SEQ ID No. (AAV Parental) Sitios Mutados Clado

cy5

24

Cy5R1

G13D D

Cy5R2

G13D D403N D

Cy5R3

G13D D403N R51K D

Cy5R4

G13D D403N R51K N158K + P161Q D

rh.13

26 D

Rh.13R

E538K D

Rh37

40 D

Rh37R2

E634K T207M D

Rh.2

39 E

rh.2R

V6511 E

rh.8

41

rh.8R

D531E

Rh.48

44

Rh.48.1

K217E B

Rh.48.2

S304N B

Rh.48.1.2

K217E S304N B

Hu.44

45 A

Hu.44R1

E137K A

Hu.44R2

E137K P446L A

Hu.44R3

E137K P446L G609D A

Rh32/33

2

Hu.29

42 B

Hu.29R

G396E B

Ch.5

46

Ch.5R1

T611I

rh.67

47 D

rh.58

48 S653N E

Rh.64

43 E

Rh64R1

R697W E

Rh64R2

R697W V686E E

AAV6

29 A

AAV6.2

F129L A

AAV6.1

K531E A

AAV6.12

F129L K531E A

rh.54

49 V404M D

hu.48

50 A

hu.48R1

G277S A

hu.48R2

G277S E322K A

hu.48R3

G277S E322K S552N A

Ejemplo 2

En un estudio preliminar fueron seleccionados los clones para probar el método de singletón de la invención.

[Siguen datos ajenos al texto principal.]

-- ==== Sys2Proof/Machine/Update.lean ====
section
/-! DEFINITION. The optimizer update: UPD and UPD.CFG (R118, R292 to R295, R412 to R423, R567). -/

namespace Sys2Proof.Machine

/-- The mode condition of R118: only the U shuttle issues these. -/
def onlyU (a : At) : Conds := cond (a.sh != .u) 0x0D (fldOp a.w)

/-! ### Parameter slots (R412) -/

/-- UPD and UPD.CFG name a slot 0 to 3 with DX and FLAGS[24] (R118, R716). -/
def slotEnc (w : InstrWord) : Conds := cond (decide (3 < tDX w) || !fldFlag w 0) 3 offDX

def actUpdCfg (a : At) : Action :=
  let w := a.w
  let da := entryD a (tDA w)
  { fmt := .t
    enc := modeSubZero w ++ slotEnc w
    chk := spanConds a (tDA w) offDA 0 128 ++ onlyU a
    eff := push (readStore a (spanUnits (dBase da) 128)) a.n a.sh (latency a.p 4 3) none none
      (.paramSlot (tDX w) (readBytes a.c.store (dBase da) 128)) }

/-- A parameter block by its fields. -/
structure Params where
  seed : Dword
  stepNo : Dword
  lra : Word
  sbc2 : Word
  beta1 : Word
  beta2 : Word
  eps : Word
  lrw : Word
  clip : Word
  tensor : Nat
  tbase : Nat
  estart : Nat
  goff : Nat
  ostart : Nat
  list : Nat
  nsc : Nat
  deriving DecidableEq, Repr

def paramsOf (bs : List Byte) : Params :=
  let d (k : Nat) : Dword := BitVec.ofNat 64 (wordAt bs k)
  let lo (k : Nat) : Word := BitVec.ofNat 32 (wordAt bs k)
  let hi (k : Nat) : Word := BitVec.ofNat 32 (wordAt bs k / 2 ^ 32)
  { seed := d 0, stepNo := d 1, lra := lo 2, sbc2 := hi 2, beta1 := lo 3, beta2 := hi 3, eps := lo 4, lrw := hi 4,
    clip := lo 5, tensor := bits (d 5) 32 16, tbase := bits (d 6) 0 48, estart := bits (d 7) 0 48,
    goff := bits (d 8) 0 48, ostart := bits (d 9) 0 48, list := bits (d 9) 48 8, nsc := bits (d 9) 56 8 }

/-- The slot that DX names, if it has been written. -/
def slotOf (a : At) : Option Params := ((tget none a.c.params (tDX a.w)).map paramsOf)

/-! ### The moments (R270, R421) -/

/-- A moment as its row, position and scale index give it. -/
def momentAt (st : Tbl Byte) (val : Image) (row i : Nat) (scale : Nat) : Exact :=
  scaled (decodeTy tyE4M3 (readElem st val [i, row])) scale

/-- One block's scale and values (R421). -/
def storeBlock (xs : List (Nat × Exact)) : Nat × List (Nat × Nat) :=
  let s := gravScale 448 0 (xs.map (fun x => x.2))
  (s, xs.map (fun x => (x.1, if s = 255 then 0x7F
    else (convert .rne .saturate fmtE4M3 (scaleE x.2 (127 - (s : Int)))).bits)))

/-- A value aimed at a position of a tensor: dropped in padding (R150). -/
def pokeAt (d : Image) (pos : List Nat) (width v : Nat) : List Poke :=
  if inValid d 0 pos then [(elemBit d pos, width, v)] else []

/-- A row of moments for the valid positions, as elements of the value and scale tensors: row 0 is m, row 1 is r. A block
without a valid position is not written. -/
def storeRow (val sc : Image) (row : Nat) (xs : List (Nat × Exact)) : List Poke :=
  (List.range 32).flatMap (fun j =>
    let blk := xs.filter (fun x => x.1 / 8 == j)
    if blk.isEmpty then []
    else
      let (s, vs) := storeBlock blk
      pokeAt sc [32 * row + j] 8 s ++ vs.flatMap (fun x => pokeAt val [x.1, row] 8 x.2))

/-! ### SUB 0 and SUB 1 (R414 to R420) -/

/-- The module's result at an element of a bucket (R471); `none` beyond the bucket. -/
def resultAt (s : State) (p : Part) (b : Half) (e : Nat) : Option Word :=
  match bucketRec p b with
  | none => none
  | some r =>
    if e / r.elems < caskCount p then
      (bucketAt s { k := caskOf p (e / r.elems), low := p.low, b := b }).map (fun x => tget 0 x.results (e % r.elems))
    else none

/-- The clip factor (R418). -/
def clipFactor (_s : State) (p : Part) (b : Half) (clip : Word) : Word :=
  let n := ((groupOf p b).bind (fun g => g.final)).getD 0
  if clip = inf32 false || (!isNan32 n && !isNan32 clip && leE (val32 n) (val32 clip)) then 0x3F800000 else div32 clip n

/-- One weight's update with each operation rounded and taken left to right (R419, R420): m′, r′ (`none` in SUB 1), Δ, and
the operands of its additions in order, the last one adding Δ to the weight (R544). -/
structure UpdTrace where
  m : Exact
  r : Option Exact
  delta : Word
  adds : List (Word × Word)
  deriving DecidableEq, Repr

def updateTrace (q : Params) (sub : Nat) (c grad w : Word) (m r : Exact) : UpdTrace :=
  let one : Word := 0x3F800000
  let neg (x : Word) : Word := x ^^^ 0x80000000
  let mulX (x : Word) (y : Exact) : Word := rne32 (mulE (val32 x) y)
  let g := mul32 c grad
  if sub = 0 then
    let m1 := mulX q.beta1 m
    let m2 := mul32 (sub32 one q.beta1) g
    let m' := add32 m1 m2
    let v1 := rne32 (mulE (val32 (mulX q.beta2 r)) r)
    let v2 := mul32 (mul32 (sub32 one q.beta2) g) g
    let r' := sqrt32 .rne (val32 (add32 v1 v2))
    let d1 := mul32 r' q.sbc2
    let k := div32 m' (add32 d1 q.eps)
    let a1 := neg (mul32 q.lra k)
    let a2 := mul32 q.lrw w
    { m := val32 m', r := some (val32 r'), delta := sub32 a1 a2
      adds := [(one, neg q.beta1), (m1, m2), (one, neg q.beta2), (v1, v2), (d1, q.eps), (a1, neg a2), (w, sub32 a1 a2)] }
  else
    let m1 := mulX q.beta1 m
    let m' := add32 m1 g
    let a1 := neg (mul32 q.lra m')
    let a2 := mul32 q.lrw w
    { m := val32 m', r := none, delta := sub32 a1 a2, adds := [(m1, g), (a1, neg a2), (w, sub32 a1 a2)] }

/-- The new moments and the update of one weight: m′, r′ (`none` in SUB 1), Δ. -/
def updateOf (q : Params) (sub : Nat) (c grad w : Word) (m r : Exact) : Exact × Option Exact × Word :=
  let t := updateTrace q sub c grad w m r
  (t.m, t.r, t.delta)

/-- The weight written for x = w + Δ (R292, R293); a zero keeps the sign that both its terms have. -/
def newWeight (f : FpFmt) (w delta : Word) (rho : Nat) : Nat :=
  if bits w 0 31 = 0 ∧ bits delta 0 31 = 0 then
    (if neg32 w && neg32 delta then 2 ^ (f.frac + f.expBits) else 0)
  else stochastic f (addE (val32 w) (val32 delta)) rho

/-- Local index of the weight at DO's base (R414); `none` when BASE is no whole number of weights from TBASE. -/
def weightIndex (q : Params) (d : Image) : Option Nat :=
  let wb := tyWidth (dType d) / 8
  if dBase d < q.tbase ∨ (dBase d - q.tbase) % wb ≠ 0 then none else some ((dBase d - q.tbase) / wb)

/-- A gradient beyond the bucket's result, for which the manual states no value: a free value of the step, the bucket and the
element, the same in a replay of the step (R434, assumption 29). -/
def gradAt (s : State) (p : Part) (b : Half) (step : Dword) (e : Nat) : Word :=
  (resultAt s p b e).getD (Config.freeWord (2 ^ 200 + step.toNat + 2 ^ 64 * (b.toNat + 2 ^ 16 * e)))

/-- One weight of SUB 0 or SUB 1 at its position: its value, and what the update makes of it. -/
def weightTrace (a : At) (q : Params) (i : Nat) : Word × UpdTrace :=
  let w := a.w
  let b := immBucket w
  let d := entryD a (tDO w)
  let da := entryD a (tDA w)
  let db := entryD a (tDB w)
  let st := a.c.store
  let scale (k : Nat) : Nat := readElem st db [k]
  let wt := widen (dType d) (readElem st d [i])
  let e := q.goff + (weightIndex q d).getD 0 + i
  (wt, updateTrace q (tSub w) (clipFactor a.s a.p b q.clip) (gradAt a.s a.p b q.stepNo e) wt
    (momentAt st da 0 i (scale (i / 8))) (momentAt st da 1 i (scale (32 + i / 8))))

/-- The failed comparisons of the additions of SUB 0 and SUB 1 (R544). -/
def updFailures (a : At) (q : Params) : List Failure :=
  vecFailures a (latency a.p 6 5) (fun j =>
    if tSub a.w = 2 ∨ dValid (entryD a (tDO a.w)) 0 ≤ j then []
    else (weightTrace a q j).2.adds.map (fun x => (val32 x.1, val32 x.2)))

/-- What SUB 0 and SUB 1 write. -/
def updatePokes (a : At) (q : Params) : List Poke :=
  let w := a.w
  let d := entryD a (tDO w)
  let da := entryD a (tDA w)
  let db := entryD a (tDB w)
  let e0 := (weightIndex q d).getD 0
  let outs := (List.range (dValid d 0)).map (fun i =>
    let (wt, u) := weightTrace a q i
    let rho := philoxRho q.seed (q.estart + e0 + i) q.tensor q.stepNo
    (i, BitVec.ofNat 32 (newWeight ((tyFp (dType d)).getD fmtBF16) wt u.delta rho), u.m, u.r))
  let ws := detectVals (updFailures a q) (outs.map (fun x => x.2.1))
  ws.zipIdx.map (fun x => (elemBit d [x.2], 16, x.1.toNat % 2 ^ 16)) ++
  storeRow da db 0 (outs.map (fun x => (x.1, x.2.2.1))) ++
  (if tSub w = 0 then storeRow da db 1 (outs.map (fun x => (x.1, x.2.2.2.getD Exact.zero))) else [])

/-! ### SUB 2 (R422, R423) -/

/-- The old moments of a new position, and whether its list entry misses the window. -/
def remapAt (a : At) (q : Params) (row i : Nat) : Exact × Bool :=
  let da := entryD a (tDA a.w)
  let db := entryD a (tDB a.w)
  let st := a.c.store
  let j := readIndex st (entryD a q.list) i
  let o := j - (q.ostart : Int)
  if j = -1 then (Exact.zero, false)
  else if 0 ≤ o ∧ o < dSize da 0 then
    let k := o.toNat
    (momentAt st da row k (readElem st db [32 * row + k % 256 / 8, k / 256]), false)
  else (Exact.zero, true)

def remapPokes (a : At) (q : Params) : List Poke × Nat :=
  let d := entryD a (tDO a.w)
  let sc := entryD a q.nsc
  let is := List.range (dValid d 0)
  (storeRow d sc 0 (is.map (fun i => (i, (remapAt a q 0 i).1))) ++ storeRow d sc 1 (is.map (fun i => (i, (remapAt a q 1 i).1))),
   (is.filter (fun i => (remapAt a q 0 i).2)).length)

/-! ### UPD -/

/-- Handle and shape faults are kind 0x03, type faults kind 0x06 (R413). -/
def updOperand (a : At) (k off ty : Nat) (shape : Image → Bool) : Conds :=
  needEntry a k off ++ onEntry a k (fun d =>
    cond (dHandle d != 0 || !shape d) 3 off ++ cond (!dDense d || dType d != ty) 6 off)

/-- The shape of moment values: 256 × 2. -/
def momentShape (d : Image) : Bool := dRank d == 2 && dSize d 0 == 256 && dSize d 1 == 2

def updConds (a : At) : Conds :=
  let w := a.w
  cond (slotOf a).isNone 3 offDX ++
  (if tSub w = 2 then
    updOperand a (tDO w) offDO tyE4M3 momentShape ++
    updOperand a (tDA w) offDA tyE4M3 (fun d => dRank d == 2 && dSize d 0 % 256 == 0 && dSize d 1 == 2) ++
    updOperand a (tDB w) offDB tyScale (fun d => dRank d == 2 && dSize d 0 == 64 &&
      dSize d 1 == dSize (entryD a (tDA w)) 0 / 256) ++
    (match slotOf a with
    | some q =>
      updOperand a q.list offDX tyInt32 (fun d => dRank d == 1 && dValid d 0 == 256) ++
      updOperand a q.nsc offDX tyScale (fun d => dRank d == 1 && dSize d 0 == 64)
    | none => [])
  else
    needEntry a (tDO w) offDO ++ onEntry a (tDO w) (fun d =>
      cond (dHandle d != 0 || dRank d != 1 || dSize d 0 != 256) 3 offDO ++
      cond (!dDense d || (dType d != tyBF16 && dType d != tyFP16)) 6 offDO ++
      (match slotOf a with
      | some q => if dType d = tyBF16 ∨ dType d = tyFP16 then cond (weightIndex q d).isNone 3 offDO else []
      | none => [])) ++
    updOperand a (tDA w) offDA tyE4M3 (fun d => momentShape d && dPad d 0 == dPad (entryD a (tDO w)) 0) ++
    updOperand a (tDB w) offDB tyScale (fun d => dRank d == 1 && dSize d 0 == 64) ++
    cond (bucketRec a.p (immBucket w)).isNone 0x0E (immBucket w).toNat) ++
  onlyU a

/-- The descriptors of a UPD's operands. -/
def updOperands (a : At) : List Image :=
  [entryD a (tDO a.w), entryD a (tDA a.w), entryD a (tDB a.w)] ++
  (if tSub a.w = 2 then match slotOf a with
    | some q => [entryD a q.list, entryD a q.nsc]
    | none => []
  else [])

/-- Those that a UPD reads: SUB 2 only writes its DO and its new scales. -/
def updReads (a : At) : List Image :=
  if tSub a.w = 2 then
    [entryD a (tDA a.w), entryD a (tDB a.w)] ++ (match slotOf a with
      | some q => [entryD a q.list]
      | none => [])
  else updOperands a

/-- Core-store units of the operands that are PROV. -/
def provUnits (a : At) : List Nat :=
  (operandUnits (updOperands a)).filter (fun u => match tget Chk.clear a.c.storeChk u with
    | .prov _ => true
    | _ => false)

/-- Set flag bits of the step's journal entry (R428). -/
def jnlFlag (s : State) (p : Part) (f : Nat) : State := modPart s p.low (fun p => { p with jnlFlags := p.jnlFlags ||| f })

/-- A UPD that writes nothing because R415 or R567 blocks it. -/
def blockUpd (a : At) (s : State) (flagBit : Nat) : State :=
  let b := if tSub a.w = 2 then 0 else (immBucket a.w).toNat
  let s := jnlFlag (bumpCore s a.n ctrUpdBlocked 1) a.p flagBit
  partVector (record s { coreRec 0x18 a.n b with
    engine := 2, shuttle := shIdx a.sh, opcode := fldOp a.w, pc := pcOf a.r a.sh }) a.p.low 2

/-- Whether bucket b's update is skipped: its norm is non-finite or it is withheld (R417). -/
def updSkips (s : State) (p : Part) (b : Half) : Bool :=
  (caskBuckets s p b).any (fun x => x.nonfin || x.withheldMark) ||
  (match groupOf p b with
  | some g => g.nonfin
  | none => false)

def updEffect (a : At) : State :=
  let w := a.w
  let b := immBucket w
  let s := readStore a (operandUnits (updReads a))
  let chk := operandsChk s a.n (updOperands a)
  let out (s : State) (fails : List Failure) (elems : List Poke) : State :=
    pushStore (detections s a.n fails) a (latency a.p 6 5) none (.store elems (detectChk fails .clear))
  match slotOf a with
  | none => s
  | some q =>
    if tSub w ≠ 2 ∧ !a.c.verdictBuckets.contains b then blockUpd a s 2
    else if chk = .failed then blockUpd a s 0
    else if tSub w = 2 then
      let (elems, misses) := remapPokes a q
      let s := if misses = 0 then s
        else record (bumpCore s a.n ctrRemapMiss misses) { coreRec 0x1E a.n misses with
          engine := 2, shuttle := shIdx a.sh, opcode := fldOp w, pc := pcOf a.r a.sh }
      out s [] elems
    else if updSkips s a.p b then partVector (jnlFlag (bumpCore s a.n ctrUpdSkipped 1) a.p 1) a.p.low 2
    else out s (updFailures a q) (updatePokes a q)

def actUpd (a : At) : Action :=
  let w := a.w
  { fmt := .t
    enc := modeZero w ++ undefinedField (decide (2 < tSub w)) offSub ++ slotEnc w ++
      immReserved w (if tSub w = 2 then maskOf 0 32 else maskOf 16 16)
    eng := some vecUse
    chk := updConds a
    hold := if (provUnits a).isEmpty then none
      else some (fun c => { c with holds := { c.holds with updUnits := provUnits a } })
    eff := updEffect a }

def execUpd (i : Issue) (s : State) : Host.Outcome State Fault Refusal := issueWith 0x60 i s actUpd
def execUpdCfg (i : Issue) (s : State) : Host.Outcome State Fault Refusal := issueWith 0x61 i s actUpdCfg

end Sys2Proof.Machine
end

La tabla que sigue proporciona la descripción de fenotipo de los 5 clones. El número de singletones pronosticados se proporciona con el clado y la clasificación de serotipo.

El fenotipo de empaquetamiento se considera insuficiente cuando su título es inferior a 1 x 1011 GC, bajo cuando es

inferior a 1 x 1012 GC, bueno cuando es inferior a 1 x 1013, excelente cuando es más alto.

Los fenotipos de transferencia de gen fueron establecidos mediante expresión de gen CB.A1AT e indicados como sigue: “+++” cuando son mejores que el candidato principal para el tejido objetivo, “++”, “+” y “-“ cuando son respectivamente mejores que el 50%, entre el 10-60% o inferiores al 10% de los niveles de suero de AIAT de los candidatos principales (músculo: AAV1; hígado: AAV8; pulmón: AAV9). “n/a” indicaba que el vector no podía ser producido a niveles suficientes para estudios de transferencia de gen in vivo.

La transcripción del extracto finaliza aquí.